Perform all analyses over a complete decision grid

Usage

analyze_grid(
  .grid,
  save_model = FALSE,
  show_progress = TRUE,
  libraries = NULL,
  ...
)

Arguments

.grid

a tibble produced by expand_decisions

save_model

logical, indicates whether to save the model object in its entirety. The default is FALSE because model objects are usually large and under the hood, parameters and performance is used to summarize the most useful model information.

show_progress

logical, whether to show a progress bar while running.

libraries

a vector of character strings naming the packages you want to load when executing parallel processing. Internally, this will call library dynamically to ensure that any functions specific to a package you are using are available during execution on the individual workers. Only relevant if you have called mirai::daemons().

...

this also reserved for parallel processing.
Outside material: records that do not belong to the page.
-- ==== Sys2Proof/Laws/Rest.lean ====
section
/-! SUPPORT. What the fitting of pools, the units' taking of admitted objects and a message to a partner leave alone: the settings,
the safety partition, the store, the time, the admitted configuration and the instances but for their event rings. One lemma per
operation; the last says it of `State.applyWaiting`. -/

namespace Sys2Proof.Machine

/-- What the units' taking of an accepted configuration leaves alone. -/
structure Rest where
  glb : Glb
  dict : Dict
  aon : Aon
  safe : Safelight
  store : SettingsStore
  time : TimeUnit
  board : Board
  udpPort : BitVec 16
  udpPorts : BitVec 4
  dram : List Host.Cell
  salvos : Tab Salvo
  pending : List Instr
  tally : TallyUnit
  genSeq : BitVec 16
  active : Bool
  open_ : Bool
  result : Nat
  done : Bool
  adm : Admitted
  inst : Nat → Inst
  mode : ModeUnit

/-- What the frame lemmas of this file speak of. -/
def State.rest (s : State) : Rest :=
  { glb := s.glb, dict := s.dict, aon := s.aon, safe := s.safe, store := s.store, time := s.time, board := s.board,
    udpPort := s.udpPort, udpPorts := s.udpPorts, dram := s.dram, salvos := s.salvos, pending := s.pending, tally := s.prot.tally,
    genSeq := s.win.genSeq, active := s.win.active, open_ := s.win.open_, result := s.win.result, done := s.win.done,
    adm := { s.adm with waiting := [], live := [], retention := [] },
    inst := fun n => { Tab.get {} s.insts n with evq := {}, vecPend := 0 },
    mode := { s.mode with tokHeld := [], tokPending := [], tokPeak := 0 } }

@[simp ↓] theorem rest_mk (x0 : TimeUnit) (x1 : ModeUnit) (x2 : Aon) (x3 : Tab Nat) (x4 : Tab Nat) (x5 : Nat) (x6 : List
    Host.Cell) (x7 : List Event) (x8 : Tab (BitVec 16)) (x9 : List Out) (x10 : Tab Chan) (x11 : Tab Ctx) (x12 : Tab Salvo)
    (x13 : Tab BondCfg) (x14 : Tab Lane) (x15 : BitVec 32) (x16 : Nat) (x17 : Tab Core) (x18 : Tab Slots) (x19 : List (Nat ×
    Nat × Nat)) (x20 : Tab (BitVec 48)) (x21 : Tab Head) (x22 : Tab Sheet) (x23 : Tab Engine) (x24 : WinTable) (x25 :
    Safelight) (x26 : Tab Inst) (x27 : Tab Surface) (x28 : Option (Nat × Nat)) (x29 : List (BitVec 20 × BitVec 64)) (x30 :
    Console) (x31 : Tab Rec) (x32 : Tab RecCore) (x33 : PairUnit) (x34 : Board) (x35 : Prov) (x36 : Glb) (x37 : Admitted) (x38
    : Dict) (x39 : SettingsStore) (x40 : Prot) (x41 : BitVec 16) (x42 : BitVec 4) (x43 : List Instr) :
    State.rest ⟨x0, x1, x2, x3, x4, x5, x6, x7, x8, x9, x10, x11, x12, x13, x14, x15, x16, x17, x18, x19, x20, x21,
    x22, x23, x24, x25, x26, x27, x28, x29, x30, x31, x32, x33, x34, x35, x36, x37, x38, x39, x40, x41, x42, x43⟩ =
    ({ glb := x36, dict := x38, aon := x2, safe := x25, store := x39, time := x0, board := x34,
       udpPort := x41, udpPorts := x42, dram := x6, salvos := x12, pending := x43, tally := x40.tally,
       genSeq := x24.genSeq, active := x24.active, open_ := x24.open_, result := x24.result, done := x24.done,
       adm := { x37 with waiting := [], live := [], retention := [] },
       inst := fun n => { Tab.get {} x26 n with evq := {}, vecPend := 0 },
       mode := { x1 with tokHeld := [], tokPending := [], tokPeak := 0 } } : Rest) := rfl

@[simp ↓] theorem rest_eta (s : State) :
    ({ glb := s.glb, dict := s.dict, aon := s.aon, safe := s.safe, store := s.store, time := s.time, board := s.board,
       udpPort := s.udpPort, udpPorts := s.udpPorts, dram := s.dram, salvos := s.salvos, pending := s.pending, tally := s.prot.tally,
       genSeq := s.win.genSeq, active := s.win.active, open_ := s.win.open_, result := s.win.result, done := s.win.done,
       adm := { s.adm with waiting := [], live := [], retention := [] },
       inst := fun n => { Tab.get {} s.insts n with evq := {}, vecPend := 0 },
       mode := { s.mode with tokHeld := [], tokPending := [], tokPeak := 0 } } : Rest) = s.rest := rfl

@[simp ↓] theorem rest_ite (c : Prop) [Decidable c] (a b : State) :
    (if c then a else b).rest = if c then a.rest else b.rest := by split <;> rfl

theorem rest_foldl {β : Type} (f : State → β → State) (h : ∀ s b, (f s b).rest = s.rest) (l : List β) (s : State) :
    (l.foldl f s).rest = s.rest := by
  induction l generalizing s with
  | nil => rfl
  | cons a t ih => rw [List.foldl_cons, ih, h]

/-- A write of an instance that touches its event ring and its held vectors alone. -/
@[simp] theorem State.setInst_rest (s : State) (n : Nat) (x : Inst)
    (h : ({ x with evq := {}, vecPend := 0 } : Inst) = { s.inst n with evq := {}, vecPend := 0 }) :
    (s.setInst n x).rest = s.rest := by
  have : (fun k => ({ Tab.get {} (s.setInst n x).insts k with evq := {}, vecPend := 0 } : Inst)) =
      fun k => { Tab.get {} s.insts k with evq := {}, vecPend := 0 } := by
    funext k
    by_cases e : k = n
    · subst e; simpa [State.setInst, Tab.get_set_self, State.inst] using h
    · simp [State.setInst, Tab.get_set_other _ _ _ _ _ _ e]
  simp only [State.rest, this]
  rfl

/-- A write of the mode unit that touches the power tokens alone. -/
@[simp] theorem State.setMode_rest (s : State) (m : ModeUnit)
    (h : { m with tokHeld := [], tokPending := [], tokPeak := 0 } = { s.mode with tokHeld := [], tokPending := [], tokPeak := 0 }) :
    (s.setMode m).rest = s.rest := by
  simp only [State.rest, State.setMode, h]

@[simp ↓] theorem State.setReg_rest (s : State) (off v : Nat) : (State.setReg s off v).rest = s.rest := by
  rfl

@[simp ↓] theorem State.count_rest (s : State) (off : Nat) (n : Nat) : (State.count s off n).rest = s.rest := by
  rfl

@[simp ↓] theorem State.orReg_rest (s : State) (off m : Nat) : (State.orReg s off m).rest = s.rest := by
  rfl

@[simp ↓] theorem State.chCount_rest (s : State) (c i n : Nat) : (State.chCount s c i n).rest = s.rest := by
  simp [State.chCount]

@[simp ↓] theorem State.headCount_rest (s : State) (h i n : Nat) : (State.headCount s h i n).rest = s.rest := by
  simp [State.headCount]

@[simp ↓] theorem State.setCtx_rest (s : State) (n : Nat) (x : Ctx) : (State.setCtx s n x).rest = s.rest := by
  rfl

@[simp ↓] theorem State.setChan_rest (s : State) (n : Nat) (x : Chan) : (State.setChan s n x).rest = s.rest := by
  rfl

@[simp ↓] theorem State.setLane_rest (s : State) (n : Nat) (x : Lane) : (State.setLane s n x).rest = s.rest := by
  rfl

@[simp ↓] theorem State.setCore_rest (s : State) (n : Nat) (x : Core) : (State.setCore s n x).rest = s.rest := by
  rfl

@[simp ↓] theorem State.setHead_rest (s : State) (n : Nat) (x : Head) : (State.setHead s n x).rest = s.rest := by
  rfl

@[simp ↓] theorem State.setSheet_rest (s : State) (n : Nat) (x : Sheet) : (State.setSheet s n x).rest = s.rest := by
  rfl

@[simp ↓] theorem State.setEngine_rest (s : State) (n : Nat) (x : Engine) : (State.setEngine s n x).rest = s.rest := by
  rfl

@[simp ↓] theorem State.setSlots_rest (s : State) (n : Nat) (x : Slots) : (State.setSlots s n x).rest = s.rest := by
  rfl

@[simp ↓] theorem State.setSurf_rest (s : State) (n : Nat) (x : Surface) : (State.setSurf s n x).rest = s.rest := by
  rfl

@[simp ↓] theorem State.send_rest (s : State) (o : Out) : (State.send s o).rest = s.rest := by
  rfl

@[simp ↓] theorem State.signalVec_rest (s : State) (n v : Nat) : (State.signalVec s n v).rest = s.rest := by
  simp [State.signalVec]

@[simp ↓] theorem State.evqSignal_rest (s : State) (n : Nat) : (State.evqSignal s n).rest = s.rest := by
  simp [State.evqSignal]

@[simp ↓] theorem State.medEmit_rest (s : State) (k : EvKind) (idx time : Nat) (payload : List Int) : (State.medEmit s k idx time payload).rest = s.rest := by
  rfl

@[simp ↓] theorem State.ringWrite_rest (s : State) (n : Nat) (k : EvKind) (idx time : Nat) (payload : List Int) : (State.ringWrite s n k idx time payload).rest = s.rest := by
  simp [State.ringWrite]

@[simp ↓] theorem State.payLost_rest (s : State) (n time : Nat) : (State.payLost s n time).rest = s.rest := by
  unfold State.payLost
  extract_lets e i s1
  split
  · rw [State.ringWrite_rest]
    exact (State.setInst_rest s1 n { i with evq := { i.evq with lostSince := 0 } } rfl).trans (State.medEmit_rest ..)
  · rfl

@[simp ↓] theorem State.ringEmit_rest (s : State) (n : Nat) (k : EvKind) (idx time : Nat) (payload : List Int) : (State.ringEmit s n k idx time payload).rest = s.rest := by
  simp [State.ringEmit]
Any custom functions you might use your pipeline (e.g., a custom post processin step), can be passed here in the form of custom_func = custom_func. This will be passed along to purrr::in_parallel to make them available on the independent workers.

Value

a single tibble containing tidied results for the model and any post-processing tests/tasks. For each unique test (e.g., an lm or aov called on an lm), a list column with the function name is created with parameters and performance and any warnings or messages printed while fitting the models. Internally, modeling and post-processing functions are checked to see if there are tidy or glance methods available. If not, summary will be called instead.

Examples

library(tidyverse)
library(multitool)

# Simulate some data
the_data <-
  data.frame(
    id   = 1:500,
    iv1  = rnorm(500),
    iv2  = rnorm(500),
    iv3  = rnorm(500),
    mod1 = rnorm(500),
    mod2 = rnorm(500),
    mod3 = rnorm(500),
    cov1 = rnorm(500),
    cov2 = rnorm(500),
    dv1  = rnorm(500),
    dv2  = rnorm(500),
    include1 = rbinom(500, size = 1, prob = .1),
    include2 = sample(1:3, size = 500, replace = TRUE),
    include3 = rnorm(500)
  )

# Decision pipeline
full_pipeline <-
  the_data |>
  add_filters(include1 == 0,include2 != 3,include2 != 2,scale(include3) > -2.5) |>
  add_variables("ivs", iv1, iv2, iv3) |>
  add_variables("dvs", dv1, dv2) |>
  add_variables("mods", starts_with("mod")) |>
  add_preprocess(process_name = "scale_iv", 'mutate({ivs} = scale({ivs}))') |>
  add_preprocess(process_name = "scale_mod", mutate({mods} := scale({mods}))) |>
  add_model("no covariates",lm({dvs} ~ {ivs} * {mods})) |>
  add_model("covariate", lm({dvs} ~ {ivs} * {mods} + cov1)) |>
  add_postprocess("aov", aov())

pipeline_grid <- expand_decisions(full_pipeline)

# analyze the grid
analyzed_grid <- analyze_grid(pipeline_grid[1:10,])
#> Error in parallel_pkgs_installed(): The packages "carrier" (>= 0.3.0) and "mirai" (>= 2.5.1) are required
#> for parallel map.